/-- The reason under which R126 would drop a punt now; 0 none. -/
def State.puntReason (s : State) (k fid : Nat) : Nat :=
  let cfg := s.rd (prsA k (0x104 + 8 * (s.frame fid).inPort))
  if s.ringIsD0 (fld cfg 25 16) = false then 0x0A
  else if (s.puntTake k (fld cfg 7 4)).1 = false then 0x0F else 0

/-- R124 and R448: what follows a parse; true when the frame goes on to stage 0. A frame that several checks of step 4 would drop
goes under the lowest of their codes (R13). -/
def State.parseOutcome (s : State) (k fid : Nat) : Bool × State :=
  let f := s.frame fid
  let punted := decide (f.parse.reason ≠ 0) && decide (f.domain = 0) && s.b (prsA k (0x104 + 8 * f.inPort)) 0
  if f.mscReason ≠ 0 ∧ (f.parse.reason = 0 ∨ f.domain = 0) ∧ (punted = false ∨ s.puntReason k fid = 0 ∨ f.mscReason ≤ s.puntReason k fid) then
    (false, (s.topDown k fid [12] 1).dropParsed k fid f.mscReason)
  else if f.parse.reason = 0 then (true, s.pmc (prsPage k) 1)
  else if f.domain ≠ 0 then (false, (s.topDown k fid [12] 1).dropParsed k fid f.parse.reason)
  else if s.b (prsA k (0x104 + 8 * f.inPort)) 0 then (false, s.parsePunt k fid)
  else (true, (s.setFrame { f with parse := { f.parse with l2Only := true } }).pmc (prsPage k) 1)

/-! ### Packet breakpoints (R557) -/

/-- The breakpoints a parse result matches. -/
def State.bpHits (s : State) (k : Nat) (f : Frame) : List Nat :=
  let pb := f.parseBytes
  (List.range 8).filter (fun i =>
    let c := s.rd (dbgA (0x100 + 16 * i))
    let dm := s.rd (dbgA (0x10C + 16 * i))
    let m := (s.rd (dbgA (0x108 + 16 * i))).toNat
    bit c 0 && bit c (1 + k) && decide (leAt pb (4 * fld c 19 16) 4 &&& m = (s.rd (dbgA (0x104 + 16 * i))).toNat &&& m) &&
      (decide (fld c 30 24 = 127) || decide (fld c 30 24 = f.inPort)) && bit dm f.domain && bit dm (16 + f.version))

/-! ### Admission (R113, R154, R192) -/

/-- Whether pipeline k is halted by the debug port (R555); the group P4 covers halts with it. -/
def State.halted (s : State) (k : Nat) : Bool := s.b (dbgA 0x058) k

/-- The oldest frame of a port that waits for its parser. -/
def State.nextStaged (s : State) (p : Nat) : Option Frame :=
  (s.frames.filter (fun e => decide (e.2.inPort = p ∧ e.2.place = .staged))).foldl
    (fun (best : Option Frame) e =>
      match best with
      | none => some e.2
      | some b => if e.2.ord < b.ord then some e.2 else some b) none

/-- Whether a frame's parse can start (R113). -/
def Frame.parseReady (f : Frame) : Bool := f.complete || decide (256 ≤ f.bytes.length)

/-- Whether stage `n` of pipeline k holds a token. -/
def State.stageToken (s : State) (k n : Nat) : Option Frame :=
  (s.frames.find? (fun e => decide (e.2.pipe = k ∧ e.2.place = .stage n))).map (fun e => e.2)

/-- The source of a P4 admission (R154): 0 a covered front port, 1 the host, 2 ports 65 and 67, 3 recirculation. -/
def leeSource (p : Nat) : Nat := if p < 64 then 0 else if p = 64 then 1 else if p = 66 then 3 else 2

/-- The weight of a source in force. -/
def State.leeWeight (s : State) (i : Nat) : Nat :=
  s.f (pipA 4 (if s.covering then 0x08C else 0x088)) (8 * i + 5) (8 * i)

/-- Whether a source has a frame ready. -/
def State.leeWaiting (s : State) (i : Nat) : Bool :=
  s.frames.any (fun e => decide (e.2.place = .staged) && e.2.parseReady && !(s.behind e.2 && !s.passed (prsPage 4)) && decide (s.pipeOf e.2.inPort = 4) &&
    decide (leeSource e.2.inPort = i))

/-- Weighted round robin over 64 token opportunities: a source that has used its shares waits while another with shares
left has a token waiting; with none, the next round begins. None: the source is not served now. -/
def State.leeTurn (s : State) (i : Nat) : Option State :=
  let used := fun (j : Nat) => s.spr.lee.at 0 j
  let put := fun (m : SMap Nat) => { s with spr := { s.spr with lee := m } }
  if used i < s.leeWeight i then some (put (s.spr.lee.put 0 i (used i + 1)))
  else if (List.range 4).any (fun j => decide (j ≠ i ∧ used j < s.leeWeight j) && s.leeWaiting j) then none
  else some (put (SMap.put ([] : SMap Nat) 0 i 1))

/-- The domain of a frame at its first pass (R22, R167): none when its VID is unmapped. -/
def State.assignDomain (s : State) (k : Nat) (f : Frame) (vid : Nat) : Option Nat :=
  if f.inPort = 64 ∨ f.inPort = 67 then some f.domain else (s.vlanHalf k vid f.version).map (fun h => h.1)

/-- Admit a frame to the parser of pipeline k and parse it. DESIGN CHOICE: while late claims are pending and the parse has not
stopped, mal_node and mal_kind show the first of them (R123). -/
def State.admitFrame (s : State) (k : Nat) (f : Frame) : State :=
  let first := decide (f.pass = 1)
  let f := { f with after := s.frontMark (prsPage k), pipe := k, admitted := true, version := if first then s.verC else f.version }
  let s := if first then ((s.drainAdd f.version 1).led (prsPage k) 1 f.inPort 1).ledFrame (prsPage k) f.version 0 else s
  let s := s.pmc (prsPage k) 4
  let r := s.parseFrame k f
  let p := r.p
  if first = true ∧ f.inPort ≠ 64 ∧ f.inPort ≠ 67 ∧ s.unreadable k (entAt 1 p.vid) = true then
    ((((s.setFrame { f with parse := p, place := .stage 0 }).rxCount f.id).wordBad k (entAt 1 p.vid)).topDown k f.id [12] 1).dropFrame
      (prsPage k) f.id 0x1A
  else
  let dom := if first then s.assignDomain k f p.vid else some f.domain
  match dom with
  | none => ((s.setFrame { f with parse := p, place := .stage 0 }).rxCount f.id |>.topDown k f.id [12] 1).dropFrame (prsPage k) f.id 0x0A
  | some d =>
    let p := match r.late with
      | l :: _ => if p.malKind = 0 then { p with malNode := l.node, malKind := l.kind } else p
      | [] => p
    let f := { f with domain := d, prot := s.protectedDom d, parse := p, late := r.late }
    let f := ((f.mdSet 5 p.vid).mdSet 6 p.pcp).mdSet 7 p.dei
    let f := f.mdSet 0x0B (fld (s.rwv (pipA k 0x044) f.version) (3 * p.pcp + 2) (3 * p.pcp))
    let s := ((s.setFrame { f with place := .stage 0 }).rxCount f.id).recordParse k f r
    let hits := s.bpHits k f
    if hits.isEmpty then (s.parseOutcome k f.id).2
    else
      let s := s.setFrame { s.frame f.id with held := true }
      let before := s.f (dbgA 0x058) 4 0
      forEach hits s (fun s i =>
        let c := s.rd (dbgA (0x100 + 16 * i))
        if before &&& fld c 12 8 = fld c 12 8 ∧ fld c 12 8 ≠ 0 then s.setB (dbgA 0x060) i true
        else s.dbgHit i k f.inPort (fld c 12 8))

/-- Admission of the oldest ready frame of port `p` by pipeline k, when the pipeline runs and stage 0 is free. A group whose
pipeline, staging or policing is lost, or a device-critical loss, drops it instead (R489, R490). -/
def State.parseAdmit (s : State) (k p : Nat) (step : Bool) : State :=
  if s.pipeOf p ≠ k ∨ (s.halted k = true ∧ step = false) ∨ (s.stageToken k 0).isSome then s
  else
    match s.nextStaged p with
    | none => s
    | some f =>
      if f.parseReady = false ∨ (s.behind f = true ∧ s.passed (prsPage k) = false) then s
      else if s.critical ∨ s.regionLost (5 + f.grp) = true ∨ s.regionLost (10 + f.grp) = true ∨ (s.regionLost k = true ∧ s.b (pipA 4 0x084) 4 = false) then
        s.dropFrame (prsPage k) f.id 0x1A
      else if s.regionDown k then s
      else if k = 4 then
        match s.leeTurn (leeSource p) with
        | none => s
        | some s => s.admitFrame k f
      else s.admitFrame k f

def execParseAdmit (pipe : Group) (port : AnyPort) (s : State) : Host.Outcome State Fault Refusal :=
  answer s (s.parseAdmit pipe.val port.val false)

end Sys2Proof.Machine
end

> **Goal of the exercise**:
Whatever else the listing above holds, retype exactly only the lines from the one containing "(fun (best : Option Frame) e =>" to the one containing "def State.leeWaiting (s", both ends kept.

> **Answer to this problem**:
    (fun (best : Option Frame) e =>
      match best with
      | none => some e.2
      | some b => if e.2.ord < b.ord then some e.2 else some b) none

/-- Whether a frame's parse can start (R113). -/
def Frame.parseReady (f : Frame) : Bool := f.complete || decide (256 ≤ f.bytes.length)

/-- Whether stage `n` of pipeline k holds a token. -/
def State.stageToken (s : State) (k n : Nat) : Option Frame :=
  (s.frames.find? (fun e => decide (e.2.pipe = k ∧ e.2.place = .stage n))).map (fun e => e.2)

/-- The source of a P4 admission (R154): 0 a covered front port, 1 the host, 2 ports 65 and 67, 3 recirculation. -/
def leeSource (p : Nat) : Nat := if p < 64 then 0 else if p = 64 then 1 else if p = 66 then 3 else 2

/-- The weight of a source in force. -/
def State.leeWeight (s : State) (i : Nat) : Nat :=
  s.f (pipA 4 (if s.covering then 0x08C else 0x088)) (8 * i + 5) (8 * i)

/-- Whether a source has a frame ready. -/
def State.leeWaiting (s : State) (i : Nat) : Bool :=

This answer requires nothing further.